Reproduce exactly, from the data that follows, the line with "t).mem = s.mem := rfl", the line with "t).vaults = s.vaults := rfl", and every line that lies between them.
***** RECORDS SHOWN
@[simp] theorem State.setStn_cube (n : Nat) (t : Station) : (s.setStn n t).cube = s.cube := rfl
@[simp] theorem State.setStn_datum (n : Nat) (t : Station) : (s.setStn n t).datum = s.datum := rfl
@[simp] theorem State.setStn_mem (n : Nat) (t : Station) : (s.setStn n t).mem = s.mem := rfl
@[simp] theorem State.setStn_poison (n : Nat) (t : Station) : (s.setStn n t).poison = s.poison := rfl
@[simp] theorem State.setStn_full (n : Nat) (t : Station) : (s.setStn n t).full = s.full := rfl
@[simp] theorem State.setStn_ctxs (n : Nat) (t : Station) : (s.setStn n t).ctxs = s.ctxs := rfl
@[simp] theorem State.setStn_vaults (n : Nat) (t : Station) : (s.setStn n t).vaults = s.vaults := rfl
@[simp] theorem State.setStn_c3 (n : Nat) (t : Station) : (s.setStn n t).c3 = s.c3 := rfl
@[simp] theorem State.setStn_away (n : Nat) (t : Station) : (s.setStn n t).away = s.away := rfl
@[simp] theorem State.setStn_tables (n : Nat) (t : Station) : (s.setStn n t).tables = s.tables := rfl
@[simp] theorem State.setStn_router (n : Nat) (t : Station) : (s.setStn n t).router = s.router := rfl
@[simp] theorem State.setStn_e2e (n : Nat) (t : Station) : (s.setStn n t).e2e = s.e2e := rfl
@[simp] theorem State.setStn_hosts (n : Nat) (t : Station) : (s.setStn n t).hosts = s.hosts := rfl
@[simp] theorem State.setStn_plat (n : Nat) (t : Station) : (s.setStn n t).plat = s.plat := rfl
@[simp] theorem State.setStn_net (n : Nat) (t : Station) : (s.setStn n t).net = s.net := rfl
@[simp] theorem State.setStn_timers (n : Nat) (t : Station) : (s.setStn n t).timers = s.timers := rfl
@[simp] theorem State.setStn_after (n : Nat) (t : Station) : (s.setStn n t).after = s.after := rfl
@[simp] theorem State.setStn_ext (n : Nat) (t : Station) : (s.setStn n t).ext = s.ext := rfl
@[simp] theorem State.setStn_turns (n : Nat) (t : Station) : (s.setStn n t).turns = s.turns := rfl
@[simp] theorem State.setStn_hand (n : Nat) (t : Station) : (s.setStn n t).hand = s.hand := rfl
@[simp] theorem State.setStn_counts (n : Nat) (t : Station) : (s.setStn n t).counts = s.counts := rfl

@[simp] theorem State.modStn_cube (n : Nat) (f : Station → Station) : (s.modStn n f).cube = s.cube := rfl
@[simp] theorem State.modStn_datum (n : Nat) (f : Station → Station) : (s.modStn n f).datum = s.datum := rfl
@[simp] theorem State.modStn_mem (n : Nat) (f : Station → Station) : (s.modStn n f).mem = s.mem := rfl
@[simp] theorem State.modStn_poison (n : Nat) (f : Station → Station) : (s.modStn n f).poison = s.poison := rfl
@[simp] theorem State.modStn_full (n : Nat) (f : Station → Station) : (s.modStn n f).full = s.full := rfl
@[simp] theorem State.modStn_ctxs (n : Nat) (f : Station → Station) : (s.modStn n f).ctxs = s.ctxs := rfl
@[simp] theorem State.modStn_vaults (n : Nat) (f : Station → Station) : (s.modStn n f).vaults = s.vaults := rfl
@[simp] theorem State.modStn_c3 (n : Nat) (f : Station → Station) : (s.modStn n f).c3 = s.c3 := rfl
@[simp] theorem State.modStn_away (n : Nat) (f : Station → Station) : (s.modStn n f).away = s.away := rfl
@[simp] theorem State.modStn_tables (n : Nat) (f : Station → Station) : (s.modStn n f).tables = s.tables := rfl
@[simp] theorem State.modStn_router (n : Nat) (f : Station → Station) : (s.modStn n f).router = s.router := rfl
@[simp] theorem State.modStn_e2e (n : Nat) (f : Station → Station) : (s.modStn n f).e2e = s.e2e := rfl
@[simp] theorem State.modStn_hosts (n : Nat) (f : Station → Station) : (s.modStn n f).hosts = s.hosts := rfl
@[simp] theorem State.modStn_plat (n : Nat) (f : Station → Station) : (s.modStn n f).plat = s.plat := rfl
@[simp] theorem State.modStn_net (n : Nat) (f : Station → Station) : (s.modStn n f).net = s.net := rfl
@[simp] theorem State.modStn_timers (n : Nat) (f : Station → Station) : (s.modStn n f).timers = s.timers := rfl
@[simp] theorem State.modStn_after (n : Nat) (f : Station → Station) : (s.modStn n f).after = s.after := rfl
@[simp] theorem State.modStn_ext (n : Nat) (f : Station → Station) : (s.modStn n f).ext = s.ext := rfl
@[simp] theorem State.modStn_turns (n : Nat) (f : Station → Station) : (s.modStn n f).turns = s.turns := rfl
@[simp] theorem State.modStn_hand (n : Nat) (f : Station → Station) : (s.modStn n f).hand = s.hand := rfl
@[simp] theorem State.modStn_counts (n : Nat) (f : Station → Station) : (s.modStn n f).counts = s.counts := rfl

@[simp] theorem State.modSlice_cube (n : Nat) (f : Slice → Slice) : (s.modSlice n f).cube = s.cube := rfl
@[simp] theorem State.modSlice_datum (n : Nat) (f : Slice → Slice) : (s.modSlice n f).datum = s.datum := rfl
@[simp] theorem State.modSlice_mem (n : Nat) (f : Slice → Slice) : (s.modSlice n f).mem = s.mem := rfl
@[simp] theorem State.modSlice_poison (n : Nat) (f : Slice → Slice) : (s.modSlice n f).poison = s.poison := rfl
@[simp] theorem State.modSlice_full (n : Nat) (f : Slice → Slice) : (s.modSlice n f).full = s.full := rfl
@[simp] theorem State.modSlice_ctxs (n : Nat) (f : Slice → Slice) : (s.modSlice n f).ctxs = s.ctxs := rfl
@[simp] theorem State.modSlice_vaults (n : Nat) (f : Slice → Slice) : (s.modSlice n f).vaults = s.vaults := rfl
@[simp] theorem State.modSlice_c3 (n : Nat) (f : Slice → Slice) : (s.modSlice n f).c3 = s.c3 := rfl
@[simp] theorem State.modSlice_away (n : Nat) (f : Slice → Slice) : (s.modSlice n f).away = s.away := rfl
@[simp] theorem State.modSlice_tables (n : Nat) (f : Slice → Slice) : (s.modSlice n f).tables = s.tables := rfl
@[simp] theorem State.modSlice_router (n : Nat) (f : Slice → Slice) : (s.modSlice n f).router = s.router := rfl
@[simp] theorem State.modSlice_e2e (n : Nat) (f : Slice → Slice) : (s.modSlice n f).e2e = s.e2e := rfl
@[simp] theorem State.modSlice_hosts (n : Nat) (f : Slice → Slice) : (s.modSlice n f).hosts = s.hosts := rfl
@[simp] theorem State.modSlice_plat (n : Nat) (f : Slice → Slice) : (s.modSlice n f).plat = s.plat := rfl
@[simp] theorem State.modSlice_net (n : Nat) (f : Slice → Slice) : (s.modSlice n f).net = s.net := rfl
@[simp] theorem State.modSlice_timers (n : Nat) (f : Slice → Slice) : (s.modSlice n f).timers = s.timers := rfl
@[simp] theorem State.modSlice_after (n : Nat) (f : Slice → Slice) : (s.modSlice n f).after = s.after := rfl
@[simp] theorem State.modSlice_ext (n : Nat) (f : Slice → Slice) : (s.modSlice n f).ext = s.ext := rfl
@[simp] theorem State.modSlice_turns (n : Nat) (f : Slice → Slice) : (s.modSlice n f).turns = s.turns := rfl
@[simp] theorem State.modSlice_hand (n : Nat) (f : Slice → Slice) : (s.modSlice n f).hand = s.hand := rfl
@[simp] theorem State.modSlice_counts (n : Nat) (f : Slice → Slice) : (s.modSlice n f).counts = s.counts := rfl

@[simp] theorem State.modHome_cube (n : Nat) (f : Home → Home) : (s.modHome n f).cube = s.cube := rfl
@[simp] theorem State.modHome_datum (n : Nat) (f : Home → Home) : (s.modHome n f).datum = s.datum := rfl
@[simp] theorem State.modHome_mem (n : Nat) (f : Home → Home) : (s.modHome n f).mem = s.mem := rfl
@[simp] theorem State.modHome_poison (n : Nat) (f : Home → Home) : (s.modHome n f).poison = s.poison := rfl
@[simp] theorem State.modHome_full (n : Nat) (f : Home → Home) : (s.modHome n f).full = s.full := rfl
@[simp] theorem State.modHome_ctxs (n : Nat) (f : Home → Home) : (s.modHome n f).ctxs = s.ctxs := rfl
@[simp] theorem State.modHome_vaults (n : Nat) (f : Home → Home) : (s.modHome n f).vaults = s.vaults := rfl
@[simp] theorem State.modHome_c3 (n : Nat) (f : Home → Home) : (s.modHome n f).c3 = s.c3 := rfl
@[simp] theorem State.modHome_away (n : Nat) (f : Home → Home) : (s.modHome n f).away = s.away := rfl
@[simp] theorem State.modHome_tables (n : Nat) (f : Home → Home) : (s.modHome n f).tables = s.tables := rfl
@[simp] theorem State.modHome_router (n : Nat) (f : Home → Home) : (s.modHome n f).router = s.router := rfl
@[simp] theorem State.modHome_e2e (n : Nat) (f : Home → Home) : (s.modHome n f).e2e = s.e2e := rfl
@[simp] theorem State.modHome_hosts (n : Nat) (f : Home → Home) : (s.modHome n f).hosts = s.hosts := rfl
@[simp] theorem State.modHome_plat (n : Nat) (f : Home → Home) : (s.modHome n f).plat = s.plat := rfl
@[simp] theorem State.modHome_net (n : Nat) (f : Home → Home) : (s.modHome n f).net = s.net := rfl
@[simp] theorem State.modHome_timers (n : Nat) (f : Home → Home) : (s.modHome n f).timers = s.timers := rfl
@[simp] theorem State.modHome_after (n : Nat) (f : Home → Home) : (s.modHome n f).after = s.after := rfl
@[simp] theorem State.modHome_ext (n : Nat) (f : Home → Home) : (s.modHome n f).ext = s.ext := rfl
@[simp] theorem State.modHome_turns (n : Nat) (f : Home → Home) : (s.modHome n f).turns = s.turns := rfl
@[simp] theorem State.modHome_hand (n : Nat) (f : Home → Home) : (s.modHome n f).hand = s.hand := rfl
@[simp] theorem State.modHome_counts (n : Nat) (f : Home → Home) : (s.modHome n f).counts = s.counts := rfl

@[simp] theorem State.modSched_cube (n : Nat) (f : Sched → Sched) : (s.modSched n f).cube = s.cube := rfl
@[simp] theorem State.modSched_datum (n : Nat) (f : Sched → Sched) : (s.modSched n f).datum = s.datum := rfl
@[simp] theorem State.modSched_mem (n : Nat) (f : Sched → Sched) : (s.modSched n f).mem = s.mem := rfl
@[simp] theorem State.modSched_poison (n : Nat) (f : Sched → Sched) : (s.modSched n f).poison = s.poison := rfl
@[simp] theorem State.modSched_full (n : Nat) (f : Sched → Sched) : (s.modSched n f).full = s.full := rfl
@[simp] theorem State.modSched_ctxs (n : Nat) (f : Sched → Sched) : (s.modSched n f).ctxs = s.ctxs := rfl
@[simp] theorem State.modSched_vaults (n : Nat) (f : Sched → Sched) : (s.modSched n f).vaults = s.vaults := rfl
@[simp] theorem State.modSched_c3 (n : Nat) (f : Sched → Sched) : (s.modSched n f).c3 = s.c3 := rfl
@[simp] theorem State.modSched_away (n : Nat) (f : Sched → Sched) : (s.modSched n f).away = s.away := rfl
@[simp] theorem State.modSched_tables (n : Nat) (f : Sched → Sched) : (s.modSched n f).tables = s.tables := rfl
@[simp] theorem State.modSched_router (n : Nat) (f : Sched → Sched) : (s.modSched n f).router = s.router := rfl
@[simp] theorem State.modSched_e2e (n : Nat) (f : Sched → Sched) : (s.modSched n f).e2e = s.e2e := rfl
@[simp] theorem State.modSched_hosts (n : Nat) (f : Sched → Sched) : (s.modSched n f).hosts = s.hosts := rfl
@[simp] theorem State.modSched_plat (n : Nat) (f : Sched → Sched) : (s.modSched n f).plat = s.plat := rfl
@[simp] theorem State.modSched_net (n : Nat) (f : Sched → Sched) : (s.modSched n f).net = s.net := rfl
@[simp] theorem State.modSched_timers (n : Nat) (f : Sched → Sched) : (s.modSched n f).timers = s.timers := rfl
@[simp] theorem State.modSched_after (n : Nat) (f : Sched → Sched) : (s.modSched n f).after = s.after := rfl
@[simp] theorem State.modSched_ext (n : Nat) (f : Sched → Sched) : (s.modSched n f).ext = s.ext := rfl
@[simp] theorem State.modSched_turns (n : Nat) (f : Sched → Sched) : (s.modSched n f).turns = s.turns := rfl
@[simp] theorem State.modSched_hand (n : Nat) (f : Sched → Sched) : (s.modSched n f).hand = s.hand := rfl
@[simp] theorem State.modSched_counts (n : Nat) (f : Sched → Sched) : (s.modSched n f).counts = s.counts := rfl

@[simp] theorem State.modEng_cube (n : Nat) (f : Engines → Engines) : (s.modEng n f).cube = s.cube := rfl
@[simp] theorem State.modEng_datum (n : Nat) (f : Engines → Engines) : (s.modEng n f).datum = s.datum := rfl
@[simp] theorem State.modEng_mem (n : Nat) (f : Engines → Engines) : (s.modEng n f).mem = s.mem := rfl
@[simp] theorem State.modEng_poison (n : Nat) (f : Engines → Engines) : (s.modEng n f).poison = s.poison := rfl
@[simp] theorem State.modEng_full (n : Nat) (f : Engines → Engines) : (s.modEng n f).full = s.full := rfl
@[simp] theorem State.modEng_ctxs (n : Nat) (f : Engines → Engines) : (s.modEng n f).ctxs = s.ctxs := rfl
@[simp] theorem State.modEng_vaults (n : Nat) (f : Engines → Engines) : (s.modEng n f).vaults = s.vaults := rfl
@[simp] theorem State.modEng_c3 (n : Nat) (f : Engines → Engines) : (s.modEng n f).c3 = s.c3 := rfl
@[simp] theorem State.modEng_away (n : Nat) (f : Engines → Engines) : (s.modEng n f).away = s.away := rfl
@[simp] theorem State.modEng_tables (n : Nat) (f : Engines → Engines) : (s.modEng n f).tables = s.tables := rfl
@[simp] theorem State.modEng_router (n : Nat) (f : Engines → Engines) : (s.modEng n f).router = s.router := rfl
@[simp] theorem State.modEng_e2e (n : Nat) (f : Engines → Engines) : (s.modEng n f).e2e = s.e2e := rfl
@[simp] theorem State.modEng_hosts (n : Nat) (f : Engines → Engines) : (s.modEng n f).hosts = s.hosts := rfl
@[simp] theorem State.modEng_plat (n : Nat) (f : Engines → Engines) : (s.modEng n f).plat = s.plat := rfl
@[simp] theorem State.modEng_net (n : Nat) (f : Engines → Engines) : (s.modEng n f).net = s.net := rfl
@[simp] theorem State.modEng_timers (n : Nat) (f : Engines → Engines) : (s.modEng n f).timers = s.timers := rfl
@[simp] theorem State.modEng_after (n : Nat) (f : Engines → Engines) : (s.modEng n f).after = s.after := rfl
@[simp] theorem State.modEng_ext (n : Nat) (f : Engines → Engines) : (s.modEng n f).ext = s.ext := rfl
@[simp] theorem State.modEng_turns (n : Nat) (f : Engines → Engines) : (s.modEng n f).turns = s.turns := rfl
@[simp] theorem State.modEng_hand (n : Nat) (f : Engines → Engines) : (s.modEng n f).hand = s.hand := rfl
@[simp] theorem State.modEng_counts (n : Nat) (f : Engines → Engines) : (s.modEng n f).counts = s.counts := rfl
**********
TASK OUTPUT =
@[simp] theorem State.setStn_mem (n : Nat) (t : Station) : (s.setStn n t).mem = s.mem := rfl
@[simp] theorem State.setStn_poison (n : Nat) (t : Station) : (s.setStn n t).poison = s.poison := rfl
@[simp] theorem State.setStn_full (n : Nat) (t : Station) : (s.setStn n t).full = s.full := rfl
@[simp] theorem State.setStn_ctxs (n : Nat) (t : Station) : (s.setStn n t).ctxs = s.ctxs := rfl
@[simp] theorem State.setStn_vaults (n : Nat) (t : Station) : (s.setStn n t).vaults = s.vaults := rfl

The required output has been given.